Records provided START
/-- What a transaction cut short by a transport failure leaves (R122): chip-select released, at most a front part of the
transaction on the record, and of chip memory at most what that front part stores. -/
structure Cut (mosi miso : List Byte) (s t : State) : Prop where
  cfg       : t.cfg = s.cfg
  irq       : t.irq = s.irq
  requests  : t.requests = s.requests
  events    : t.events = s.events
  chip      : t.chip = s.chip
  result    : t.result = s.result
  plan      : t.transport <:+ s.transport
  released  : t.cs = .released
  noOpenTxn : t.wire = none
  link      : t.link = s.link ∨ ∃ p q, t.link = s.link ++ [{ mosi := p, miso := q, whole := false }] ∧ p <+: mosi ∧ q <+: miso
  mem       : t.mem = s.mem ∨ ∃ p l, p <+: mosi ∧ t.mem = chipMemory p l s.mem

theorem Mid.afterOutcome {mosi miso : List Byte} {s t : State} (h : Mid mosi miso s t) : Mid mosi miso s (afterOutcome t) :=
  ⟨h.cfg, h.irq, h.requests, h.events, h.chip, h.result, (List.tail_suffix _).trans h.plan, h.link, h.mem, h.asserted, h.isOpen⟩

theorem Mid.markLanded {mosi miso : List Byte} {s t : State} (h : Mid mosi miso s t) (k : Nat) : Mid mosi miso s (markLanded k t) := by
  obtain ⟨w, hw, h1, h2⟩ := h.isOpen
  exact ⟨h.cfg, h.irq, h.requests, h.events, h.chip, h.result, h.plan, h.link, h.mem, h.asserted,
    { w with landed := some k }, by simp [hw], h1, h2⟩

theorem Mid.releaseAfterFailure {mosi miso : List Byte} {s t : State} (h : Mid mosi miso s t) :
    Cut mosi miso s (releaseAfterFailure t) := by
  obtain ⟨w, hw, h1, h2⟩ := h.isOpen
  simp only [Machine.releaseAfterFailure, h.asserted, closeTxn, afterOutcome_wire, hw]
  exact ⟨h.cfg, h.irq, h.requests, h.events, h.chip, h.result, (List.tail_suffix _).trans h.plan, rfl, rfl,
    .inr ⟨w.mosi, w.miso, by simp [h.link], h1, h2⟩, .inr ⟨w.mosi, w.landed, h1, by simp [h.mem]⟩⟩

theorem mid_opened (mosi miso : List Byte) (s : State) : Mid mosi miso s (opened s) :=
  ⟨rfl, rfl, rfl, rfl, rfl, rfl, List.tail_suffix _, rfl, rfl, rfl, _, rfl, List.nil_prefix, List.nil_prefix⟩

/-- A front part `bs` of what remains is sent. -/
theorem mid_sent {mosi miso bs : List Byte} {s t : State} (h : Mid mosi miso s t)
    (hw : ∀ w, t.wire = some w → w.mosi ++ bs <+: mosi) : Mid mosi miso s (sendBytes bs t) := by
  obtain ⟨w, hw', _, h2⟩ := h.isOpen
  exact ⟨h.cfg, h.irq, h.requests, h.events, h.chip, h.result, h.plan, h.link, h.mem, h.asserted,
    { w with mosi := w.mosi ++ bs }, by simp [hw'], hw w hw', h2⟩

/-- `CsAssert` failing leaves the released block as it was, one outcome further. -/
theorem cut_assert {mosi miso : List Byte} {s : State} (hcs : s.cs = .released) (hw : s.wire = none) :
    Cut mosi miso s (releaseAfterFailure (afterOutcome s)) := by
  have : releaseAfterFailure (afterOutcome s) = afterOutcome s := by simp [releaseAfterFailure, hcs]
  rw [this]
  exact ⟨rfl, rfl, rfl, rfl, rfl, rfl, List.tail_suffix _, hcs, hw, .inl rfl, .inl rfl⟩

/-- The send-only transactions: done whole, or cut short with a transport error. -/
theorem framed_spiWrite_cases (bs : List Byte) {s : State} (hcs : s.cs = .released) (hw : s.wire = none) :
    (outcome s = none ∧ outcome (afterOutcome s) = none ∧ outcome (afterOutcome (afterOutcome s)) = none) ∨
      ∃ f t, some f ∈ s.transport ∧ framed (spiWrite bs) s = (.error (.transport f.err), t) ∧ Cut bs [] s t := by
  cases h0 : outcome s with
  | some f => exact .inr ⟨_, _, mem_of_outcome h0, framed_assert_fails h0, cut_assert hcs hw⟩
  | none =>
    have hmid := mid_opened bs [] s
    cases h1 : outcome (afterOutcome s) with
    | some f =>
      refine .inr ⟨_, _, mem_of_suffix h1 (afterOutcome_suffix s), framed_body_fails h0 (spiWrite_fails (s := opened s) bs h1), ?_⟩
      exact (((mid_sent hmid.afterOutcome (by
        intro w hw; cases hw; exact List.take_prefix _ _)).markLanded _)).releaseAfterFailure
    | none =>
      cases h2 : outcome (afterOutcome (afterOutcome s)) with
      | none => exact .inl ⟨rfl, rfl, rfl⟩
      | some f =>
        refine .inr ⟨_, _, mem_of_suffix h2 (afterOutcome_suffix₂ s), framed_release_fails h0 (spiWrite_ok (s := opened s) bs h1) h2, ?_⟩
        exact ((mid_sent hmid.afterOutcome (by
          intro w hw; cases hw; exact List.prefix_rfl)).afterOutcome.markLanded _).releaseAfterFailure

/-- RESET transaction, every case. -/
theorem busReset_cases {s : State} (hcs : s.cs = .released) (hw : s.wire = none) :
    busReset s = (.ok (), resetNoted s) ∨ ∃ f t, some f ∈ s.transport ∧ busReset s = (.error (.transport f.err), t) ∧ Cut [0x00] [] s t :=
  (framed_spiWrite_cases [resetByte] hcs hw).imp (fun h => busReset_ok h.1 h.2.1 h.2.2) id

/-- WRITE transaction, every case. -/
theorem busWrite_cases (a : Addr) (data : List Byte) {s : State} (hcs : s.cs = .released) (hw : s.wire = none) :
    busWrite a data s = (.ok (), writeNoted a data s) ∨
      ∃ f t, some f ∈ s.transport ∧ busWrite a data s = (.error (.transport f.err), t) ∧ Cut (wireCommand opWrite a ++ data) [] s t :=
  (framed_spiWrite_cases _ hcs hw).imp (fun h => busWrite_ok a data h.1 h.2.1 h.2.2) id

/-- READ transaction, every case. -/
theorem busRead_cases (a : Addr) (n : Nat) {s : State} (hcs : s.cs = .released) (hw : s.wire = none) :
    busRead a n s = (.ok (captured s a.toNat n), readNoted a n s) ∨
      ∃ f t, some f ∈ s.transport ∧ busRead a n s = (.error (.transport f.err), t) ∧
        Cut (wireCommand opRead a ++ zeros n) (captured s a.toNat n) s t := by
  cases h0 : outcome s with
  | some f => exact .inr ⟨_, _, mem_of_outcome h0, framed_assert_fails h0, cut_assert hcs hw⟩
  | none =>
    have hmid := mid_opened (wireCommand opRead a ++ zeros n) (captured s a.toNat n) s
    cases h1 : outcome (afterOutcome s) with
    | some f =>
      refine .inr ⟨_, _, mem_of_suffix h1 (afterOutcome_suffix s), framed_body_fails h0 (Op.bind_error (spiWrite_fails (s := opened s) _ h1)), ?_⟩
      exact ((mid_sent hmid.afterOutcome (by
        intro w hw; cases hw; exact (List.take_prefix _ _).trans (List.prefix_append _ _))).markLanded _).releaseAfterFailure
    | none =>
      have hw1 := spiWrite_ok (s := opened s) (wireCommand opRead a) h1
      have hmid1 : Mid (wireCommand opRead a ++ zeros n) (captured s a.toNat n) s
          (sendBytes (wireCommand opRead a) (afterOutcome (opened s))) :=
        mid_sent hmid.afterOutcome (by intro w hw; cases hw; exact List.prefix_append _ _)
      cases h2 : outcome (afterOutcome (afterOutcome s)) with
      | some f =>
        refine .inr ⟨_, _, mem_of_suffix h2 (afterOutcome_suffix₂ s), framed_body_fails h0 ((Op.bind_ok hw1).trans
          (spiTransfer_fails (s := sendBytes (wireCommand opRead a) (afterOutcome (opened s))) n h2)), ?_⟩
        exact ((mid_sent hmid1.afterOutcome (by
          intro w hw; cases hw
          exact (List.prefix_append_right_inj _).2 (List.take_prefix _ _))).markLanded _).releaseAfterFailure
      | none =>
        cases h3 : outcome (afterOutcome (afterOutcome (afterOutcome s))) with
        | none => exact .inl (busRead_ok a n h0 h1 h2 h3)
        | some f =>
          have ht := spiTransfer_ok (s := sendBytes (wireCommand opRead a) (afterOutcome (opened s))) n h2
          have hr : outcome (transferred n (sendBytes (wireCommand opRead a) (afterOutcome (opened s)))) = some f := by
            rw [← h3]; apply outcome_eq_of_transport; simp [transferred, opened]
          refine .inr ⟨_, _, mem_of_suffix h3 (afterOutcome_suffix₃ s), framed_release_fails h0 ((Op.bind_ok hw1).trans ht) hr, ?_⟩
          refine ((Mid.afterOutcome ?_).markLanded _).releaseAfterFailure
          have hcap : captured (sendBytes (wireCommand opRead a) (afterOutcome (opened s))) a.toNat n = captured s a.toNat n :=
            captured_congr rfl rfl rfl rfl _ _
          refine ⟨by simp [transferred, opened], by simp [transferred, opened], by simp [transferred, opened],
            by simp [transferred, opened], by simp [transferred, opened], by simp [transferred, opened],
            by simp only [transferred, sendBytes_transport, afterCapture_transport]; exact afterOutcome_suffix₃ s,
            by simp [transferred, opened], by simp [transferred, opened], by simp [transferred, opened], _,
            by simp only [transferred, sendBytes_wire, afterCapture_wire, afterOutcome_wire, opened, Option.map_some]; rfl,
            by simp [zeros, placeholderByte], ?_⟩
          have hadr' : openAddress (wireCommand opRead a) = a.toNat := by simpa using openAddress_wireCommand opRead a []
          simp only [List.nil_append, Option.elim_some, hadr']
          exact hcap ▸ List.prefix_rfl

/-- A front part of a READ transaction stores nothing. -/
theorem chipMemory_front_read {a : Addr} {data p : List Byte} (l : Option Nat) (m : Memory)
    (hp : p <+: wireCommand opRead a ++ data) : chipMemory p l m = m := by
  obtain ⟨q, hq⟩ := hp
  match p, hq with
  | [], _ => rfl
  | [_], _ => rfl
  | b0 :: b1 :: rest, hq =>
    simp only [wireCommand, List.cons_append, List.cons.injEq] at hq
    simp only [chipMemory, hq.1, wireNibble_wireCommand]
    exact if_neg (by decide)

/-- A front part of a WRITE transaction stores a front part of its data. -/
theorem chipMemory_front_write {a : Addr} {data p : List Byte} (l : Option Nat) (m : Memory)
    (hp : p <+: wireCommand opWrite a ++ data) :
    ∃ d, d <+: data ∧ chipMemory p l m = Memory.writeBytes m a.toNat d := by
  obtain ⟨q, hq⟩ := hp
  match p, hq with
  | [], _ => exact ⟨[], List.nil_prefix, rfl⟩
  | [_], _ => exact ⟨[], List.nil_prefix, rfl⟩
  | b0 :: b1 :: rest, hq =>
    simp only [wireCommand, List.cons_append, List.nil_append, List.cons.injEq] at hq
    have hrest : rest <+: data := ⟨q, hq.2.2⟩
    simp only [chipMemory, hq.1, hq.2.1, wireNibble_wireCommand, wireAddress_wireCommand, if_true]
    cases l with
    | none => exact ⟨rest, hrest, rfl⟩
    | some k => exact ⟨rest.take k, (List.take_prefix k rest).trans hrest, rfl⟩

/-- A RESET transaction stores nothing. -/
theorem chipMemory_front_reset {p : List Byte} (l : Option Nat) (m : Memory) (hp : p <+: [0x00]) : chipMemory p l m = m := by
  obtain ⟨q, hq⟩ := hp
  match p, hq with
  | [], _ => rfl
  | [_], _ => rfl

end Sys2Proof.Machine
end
Records provided END
Records provided START
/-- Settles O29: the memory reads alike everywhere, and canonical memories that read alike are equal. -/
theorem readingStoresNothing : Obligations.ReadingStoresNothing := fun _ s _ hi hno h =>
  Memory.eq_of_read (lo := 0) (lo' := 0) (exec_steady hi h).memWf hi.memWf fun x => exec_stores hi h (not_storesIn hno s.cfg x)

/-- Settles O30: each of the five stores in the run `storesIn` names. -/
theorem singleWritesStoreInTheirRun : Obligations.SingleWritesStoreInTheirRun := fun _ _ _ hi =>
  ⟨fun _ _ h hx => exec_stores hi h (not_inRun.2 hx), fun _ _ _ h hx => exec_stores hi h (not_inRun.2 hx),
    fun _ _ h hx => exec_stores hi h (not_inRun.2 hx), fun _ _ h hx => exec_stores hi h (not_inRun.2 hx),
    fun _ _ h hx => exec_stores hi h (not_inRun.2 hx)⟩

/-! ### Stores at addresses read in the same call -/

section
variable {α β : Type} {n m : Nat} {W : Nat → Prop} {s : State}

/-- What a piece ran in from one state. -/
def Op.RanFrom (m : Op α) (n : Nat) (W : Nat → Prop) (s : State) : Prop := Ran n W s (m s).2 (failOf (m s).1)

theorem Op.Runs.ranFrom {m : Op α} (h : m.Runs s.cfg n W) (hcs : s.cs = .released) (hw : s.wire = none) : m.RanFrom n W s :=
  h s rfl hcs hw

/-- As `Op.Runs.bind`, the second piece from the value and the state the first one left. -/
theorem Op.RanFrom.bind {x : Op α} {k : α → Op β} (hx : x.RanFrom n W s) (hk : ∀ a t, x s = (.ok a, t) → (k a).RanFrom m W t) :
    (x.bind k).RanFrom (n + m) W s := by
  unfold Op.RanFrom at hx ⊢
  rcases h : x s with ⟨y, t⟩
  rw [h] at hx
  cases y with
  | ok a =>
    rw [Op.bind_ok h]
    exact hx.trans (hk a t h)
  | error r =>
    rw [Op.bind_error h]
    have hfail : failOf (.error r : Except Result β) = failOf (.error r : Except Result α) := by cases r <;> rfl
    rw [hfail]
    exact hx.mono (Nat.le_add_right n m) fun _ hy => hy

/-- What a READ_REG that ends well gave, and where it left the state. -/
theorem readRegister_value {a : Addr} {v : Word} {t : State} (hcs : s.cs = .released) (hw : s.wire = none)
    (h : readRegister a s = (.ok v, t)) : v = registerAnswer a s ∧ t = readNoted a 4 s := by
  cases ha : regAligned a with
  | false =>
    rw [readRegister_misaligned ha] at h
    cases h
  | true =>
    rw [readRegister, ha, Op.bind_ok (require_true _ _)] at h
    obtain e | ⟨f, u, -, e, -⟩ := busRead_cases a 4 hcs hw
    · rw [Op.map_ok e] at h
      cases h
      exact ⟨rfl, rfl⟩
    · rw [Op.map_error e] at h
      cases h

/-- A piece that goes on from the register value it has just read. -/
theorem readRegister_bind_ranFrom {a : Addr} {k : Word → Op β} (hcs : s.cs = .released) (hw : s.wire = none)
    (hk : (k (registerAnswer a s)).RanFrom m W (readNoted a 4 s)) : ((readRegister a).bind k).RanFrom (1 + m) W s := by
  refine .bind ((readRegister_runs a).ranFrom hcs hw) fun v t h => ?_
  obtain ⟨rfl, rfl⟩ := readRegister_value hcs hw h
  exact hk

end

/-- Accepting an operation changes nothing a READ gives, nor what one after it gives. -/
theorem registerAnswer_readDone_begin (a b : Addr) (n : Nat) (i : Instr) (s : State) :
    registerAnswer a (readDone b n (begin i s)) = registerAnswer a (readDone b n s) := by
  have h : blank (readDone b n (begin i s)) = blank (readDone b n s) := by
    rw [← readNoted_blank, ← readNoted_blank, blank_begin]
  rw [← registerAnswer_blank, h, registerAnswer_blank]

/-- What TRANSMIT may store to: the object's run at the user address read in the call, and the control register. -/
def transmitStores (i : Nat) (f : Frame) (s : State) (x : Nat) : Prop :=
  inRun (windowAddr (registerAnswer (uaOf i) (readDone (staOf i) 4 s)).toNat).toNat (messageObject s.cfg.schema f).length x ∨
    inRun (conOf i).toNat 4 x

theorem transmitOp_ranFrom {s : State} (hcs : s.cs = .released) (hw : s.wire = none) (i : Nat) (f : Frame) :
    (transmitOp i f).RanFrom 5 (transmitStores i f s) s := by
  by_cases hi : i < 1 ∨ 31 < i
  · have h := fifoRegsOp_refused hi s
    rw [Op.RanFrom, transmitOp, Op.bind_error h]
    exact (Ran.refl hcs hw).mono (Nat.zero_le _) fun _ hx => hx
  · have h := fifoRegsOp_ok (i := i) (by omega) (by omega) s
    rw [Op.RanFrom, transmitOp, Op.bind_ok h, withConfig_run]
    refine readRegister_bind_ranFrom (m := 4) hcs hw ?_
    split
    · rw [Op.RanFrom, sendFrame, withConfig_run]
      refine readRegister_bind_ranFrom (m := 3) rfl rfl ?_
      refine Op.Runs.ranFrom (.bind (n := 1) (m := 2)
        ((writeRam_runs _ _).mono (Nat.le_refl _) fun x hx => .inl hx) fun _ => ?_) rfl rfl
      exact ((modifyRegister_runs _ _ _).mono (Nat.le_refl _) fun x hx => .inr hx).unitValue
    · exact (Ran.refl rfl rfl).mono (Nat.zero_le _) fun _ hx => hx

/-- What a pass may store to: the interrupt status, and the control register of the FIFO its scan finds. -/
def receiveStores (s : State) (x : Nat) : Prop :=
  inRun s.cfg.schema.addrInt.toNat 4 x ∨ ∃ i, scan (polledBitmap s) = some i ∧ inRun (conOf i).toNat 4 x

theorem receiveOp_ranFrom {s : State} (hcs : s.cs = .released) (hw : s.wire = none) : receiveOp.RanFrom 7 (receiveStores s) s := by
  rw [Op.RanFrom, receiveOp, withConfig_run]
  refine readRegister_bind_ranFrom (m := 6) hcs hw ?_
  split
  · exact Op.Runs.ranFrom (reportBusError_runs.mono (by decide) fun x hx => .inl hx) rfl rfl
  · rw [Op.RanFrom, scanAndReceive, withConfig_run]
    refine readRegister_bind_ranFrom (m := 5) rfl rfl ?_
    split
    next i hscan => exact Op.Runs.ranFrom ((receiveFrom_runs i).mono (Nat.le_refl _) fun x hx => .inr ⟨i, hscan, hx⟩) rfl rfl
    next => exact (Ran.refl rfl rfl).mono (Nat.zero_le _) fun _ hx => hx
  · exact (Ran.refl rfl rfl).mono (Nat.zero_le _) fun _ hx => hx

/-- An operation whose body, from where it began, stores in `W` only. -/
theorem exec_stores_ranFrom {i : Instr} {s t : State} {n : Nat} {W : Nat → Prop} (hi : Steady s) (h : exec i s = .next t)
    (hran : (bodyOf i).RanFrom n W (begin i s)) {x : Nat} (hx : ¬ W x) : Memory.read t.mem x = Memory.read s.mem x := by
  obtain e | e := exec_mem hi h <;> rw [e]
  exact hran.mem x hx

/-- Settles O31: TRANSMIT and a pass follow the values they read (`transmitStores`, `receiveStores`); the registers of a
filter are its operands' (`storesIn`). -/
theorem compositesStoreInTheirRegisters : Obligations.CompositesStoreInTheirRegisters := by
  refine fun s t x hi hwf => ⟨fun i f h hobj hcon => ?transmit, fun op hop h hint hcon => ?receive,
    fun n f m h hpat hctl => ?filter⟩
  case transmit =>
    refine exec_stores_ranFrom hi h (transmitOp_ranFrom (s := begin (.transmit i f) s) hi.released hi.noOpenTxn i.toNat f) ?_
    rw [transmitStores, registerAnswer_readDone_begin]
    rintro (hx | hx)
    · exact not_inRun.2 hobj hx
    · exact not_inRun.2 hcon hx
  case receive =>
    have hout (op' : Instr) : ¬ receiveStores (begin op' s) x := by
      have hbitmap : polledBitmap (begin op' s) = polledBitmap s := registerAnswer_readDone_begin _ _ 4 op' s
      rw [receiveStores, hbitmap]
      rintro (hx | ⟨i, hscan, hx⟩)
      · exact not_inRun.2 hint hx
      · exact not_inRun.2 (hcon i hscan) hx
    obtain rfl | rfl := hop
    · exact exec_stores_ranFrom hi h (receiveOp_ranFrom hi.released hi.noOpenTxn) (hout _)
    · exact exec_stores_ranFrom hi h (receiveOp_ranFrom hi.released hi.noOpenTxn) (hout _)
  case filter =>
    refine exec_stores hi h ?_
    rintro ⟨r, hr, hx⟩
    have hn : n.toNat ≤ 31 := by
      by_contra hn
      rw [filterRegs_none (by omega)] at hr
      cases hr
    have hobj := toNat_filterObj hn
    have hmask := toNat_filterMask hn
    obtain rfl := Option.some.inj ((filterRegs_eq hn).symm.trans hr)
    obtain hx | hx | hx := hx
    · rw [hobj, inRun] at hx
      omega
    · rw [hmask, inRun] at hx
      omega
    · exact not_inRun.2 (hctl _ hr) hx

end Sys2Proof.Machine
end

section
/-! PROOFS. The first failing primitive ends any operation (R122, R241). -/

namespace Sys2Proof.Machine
Records provided END
Work to complete: Among the entries above, the lines between the ones containing "refine readRegister_bind_ranFrom (m := 4)" and "refine Op.Runs.ranFrom (.bind", inclusive, are to be transcribed exactly. No other line is to be given.

Answer for this exercise:
    refine readRegister_bind_ranFrom (m := 4) hcs hw ?_
    split
    · rw [Op.RanFrom, sendFrame, withConfig_run]
      refine readRegister_bind_ranFrom (m := 3) rfl rfl ?_
      refine Op.Runs.ranFrom (.bind (n := 1) (m := 2)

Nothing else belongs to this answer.